Он оттолкнул ногой стул, продолжая месить тугие мускулы своих рук.
– Ты думаешь, это я приказал Соли освободить тебя от клятвы?
– А разве это не так?
– Нет.
– Мать, похоже, думает, что…
– Твоя мать – ты уж прости меня, пилот, – часто заблуждается. Я знаю тебя всю твою жизнь. Ты думаешь, я настолько глуп, чтобы поверить, будто ты способен дезертировать из Ордена и пойти в торговые пилоты? Ха!
– Значит, вы не говорили с Соли?
– Ты что, допрашиваешь меня?
– Извините, Хранитель, – смутился я.
Почему же тогда Соли освободил меня от клятвы – не для того ли, чтобы осрамить меня перед друзьями и мастерами Академии? Я поделился своими сомнениями с Хранителем, и он сказал:
– Соли прожил три долгие жизни – не пытайся понять его.
– Мне кажется, есть многое, чего я не понимаю.
– Что-то ты сегодня скромен.
– Зачем вы послали за мной?
– Не смей задавать мне вопросы, паршивец! Мое терпение ограничено, даже когда дело касается тебя.
Я умолк, глядя в окно на красивый главный шпиль Борхи, построенный Тихо тысячу лет назад. Хранитель обошел меня, чтобы заглянуть мне в лицо. Я смотрел прямо перед собой – этого требовали правила учтивости между мастером и послушником, которым меня первым делом обучили в Академии. Хранитель мог вдоволь разглядывать мое лицо в поисках правды, лжи и всего остального, сохраняя в неприкосновенности собственные мысли и чувства.
– Известно также, что ты намерен сдержать свою клятву.
– Да, Главный Горолог.
– Похоже, Соли тебя перехитрил.
– Да, Главный Горолог.
– А мать подвела тебя.
– Возможно, Главный Горолог.
– И ты все-таки попытаешься проникнуть в Твердь?
– Я отправлюсь туда завтра, Главный Горолог.
– Твой корабль готов?
– Да, Главный Горолог.
– «Смерть среди звезд – прекраснейшая из всех смертей», не так ли?
– Да, Главный Горолог.
Сбоку от меня что-то мелькнуло, и Хранитель залепил мне оплеуху, взревев:
– Чушь собачья!
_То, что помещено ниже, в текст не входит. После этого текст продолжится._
-- ==== Sys2Proof/Laws/State.lean ====
section
/-! SUPPORT. What the named updates leave of the state: one lemma per field and update (true by definition), and one
per part of the state, so that no proof unfolds a record update. -/
namespace Sys2Proof.Machine
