-- ==== Sys2Proof/Laws/Settle.lean ====
section
/-! SUPPORT. What settling the vectors after a command can do (R541): it writes the pending bits and sends messages,
and changes nothing else; and how a command that is `run` completes. -/
namespace Sys2Proof.Machine
open Sys2Proof.Config

@[simp] theorem forEach_nil {α : Type} (g : α → State → State) (s : State) : forEach [] g s = s := rfl
@[simp] theorem forEach_cons {α : Type} (a : α) (l : List α) (g : α → State → State) (s : State) :
    forEach (a :: l) g s = forEach l g (g a s) := rfl

/-- What every update of a list keeps, the whole list keeps. -/
theorem forEach_keeps {α : Type} (P : State → Prop) (g : α → State → State) (l : List α)
    (h : ∀ a ∈ l, ∀ s, P s → P (g a s)) : ∀ s, P s → P (forEach l g s) := by
  induction l with
  | nil => intro s hs; exact hs
  | cons a l ih =>
    intro s hs
    exact ih (fun b hb => h b (List.mem_cons_of_mem _ hb)) _ (h a (by simp) s hs)

/-- A part of the state that no update of a list changes is unchanged by the whole list. -/
theorem forEach_same {α β : Type} (φ : State → β) (g : α → State → State) (l : List α)
    (h : ∀ a ∈ l, ∀ s, φ (g a s) = φ s) (s : State) : φ (forEach l g s) = φ s :=
  forEach_keeps (fun t => φ t = φ s) g l (fun a ha t ht => (h a ha t).trans ht) s rfl

/-- Registers and the messages of the vectors alone differ. -/
def OnlyMsix (s t : State) : Prop := ∃ r m d h, t = { s with regs := r, msix := m, msixDue := d, hwSet := h }

theorem onlyMsix_refl (s : State) : OnlyMsix s s := ⟨_, _, _, _, rfl⟩
theorem onlyMsix_trans {s t u : State} (h : OnlyMsix s t) (k : OnlyMsix t u) : OnlyMsix s u := by
  obtain ⟨r, m, d, x, e⟩ := h
  obtain ⟨r', m', d', x', e'⟩ := k
  exact ⟨r', m', d', x', by rw [e', e]⟩
theorem onlyMsix_forEach {α : Type} (g : α → State → State) (h : ∀ a s, OnlyMsix s (g a s)) (l : List α) (s : State) :
    OnlyMsix s (forEach l g s) :=
  forEach_keeps (fun t => OnlyMsix s t) g l (fun a _ t ht => onlyMsix_trans ht (h a t)) s (onlyMsix_refl s)

theorem dueMsix_eq (ev : Bool) (v : Nat) (s : State) : OnlyMsix s (dueMsix ev v s) := by
  unfold dueMsix; repeat' split
  all_goals exact ⟨_, _, _, _, rfl⟩
theorem owedMsix_eq (v : Nat) (s : State) : OnlyMsix s (owedMsix v s) := by
  unfold owedMsix; simp only; repeat' split
  · exact onlyMsix_trans ⟨s.regs, s.msix, _, s.hwSet, rfl⟩ (dueMsix_eq _ _ _)
  · exact onlyMsix_trans ⟨s.regs, s.msix, _, s.hwSet, rfl⟩ (dueMsix_eq _ _ _)
  all_goals exact ⟨_, _, _, _, rfl⟩
theorem dropPending_eq (v : Nat) (s : State) : OnlyMsix s (dropPending v s) := by
  unfold dropPending; split <;> exact ⟨_, _, _, _, rfl⟩
theorem flushPending_eq (v : Nat) (s : State) : OnlyMsix s (flushPending v s) := by
  unfold flushPending; split <;> exact ⟨_, _, _, _, rfl⟩

/-- Settling changes registers and the vectors' messages alone. -/
theorem settle_eq (s0 s : State) : ∃ r m d h, settle s0 s = { s with regs := r, msix := m, msixDue := d, hwSet := h } := by
  unfold settle
  exact onlyMsix_trans (onlyMsix_trans (onlyMsix_trans (onlyMsix_forEach _ (dueMsix_eq false) _ s)
    (onlyMsix_forEach _ owedMsix_eq _ _)) (onlyMsix_forEach _ dropPending_eq _ _)) (onlyMsix_forEach _ flushPending_eq _ _)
Чтобы я больше не слышал от тебя подобных глупостей! – Он подошел к окну и постучал по стеклу костяшками пальцев. – Прекрасны города – такие, как Невернес. Прекрасны океан на закате и северное сияние. Смерть есть смерть – мрак и ужас. Нет ничего прекрасного в том, что время истекает и тиканье прекращается, слышишь? Есть только чернота и ужас вечного ничто. Не спеши умирать – слышишь, Мэллори?
– Да, Главный Горолог.
– Хорошо! – Он открыл шкаф, где стоял сосуд с пульсирующей, светящейся красной жидкостью. (Я всегда подозревал, что эта зловещего вида штуковина – часы, но не осмеливался спросить об этом Хранителя.) Из темных глубин шкафа – тот был из редкой породы дерева, такого черного, что оно почти не отражало света – Хранитель извлек предмет, который я принял за старый, обтянутый кожей ларец. Но очень скоро понял, что ошибаюсь: когда Хранитель открыл ларец – точнее, откинул в сторону одну из его кожаных створок, – внутри оказалось множество листов, видимо, бумажных, искусно скрепленных в середине. Он подошел поближе, и на меня пахнуло плесенью, пылью и бумагой многовековой давности. Хранитель стал переворачивать желтые листы, вздыхая временами:
– Староанглийский – это тебе не абы что. – Или: – Ах, какая музыка – теперь этого никто не умеет, эти искусство ушло от нас. Смотри сюда, Мэллори! – Я послушно смотрел на бумажные листы, испещренные строка за строкой черными закорючками, ничего не говорившими мне. Я понимал, что вижу перед собой один из тех древних артефактов, где слова символически (и избыточно) представлены зрительными идеопластами. Древние называли эти идеопласты буквами, но как называется сам крытый кожей артефакт, я забыл.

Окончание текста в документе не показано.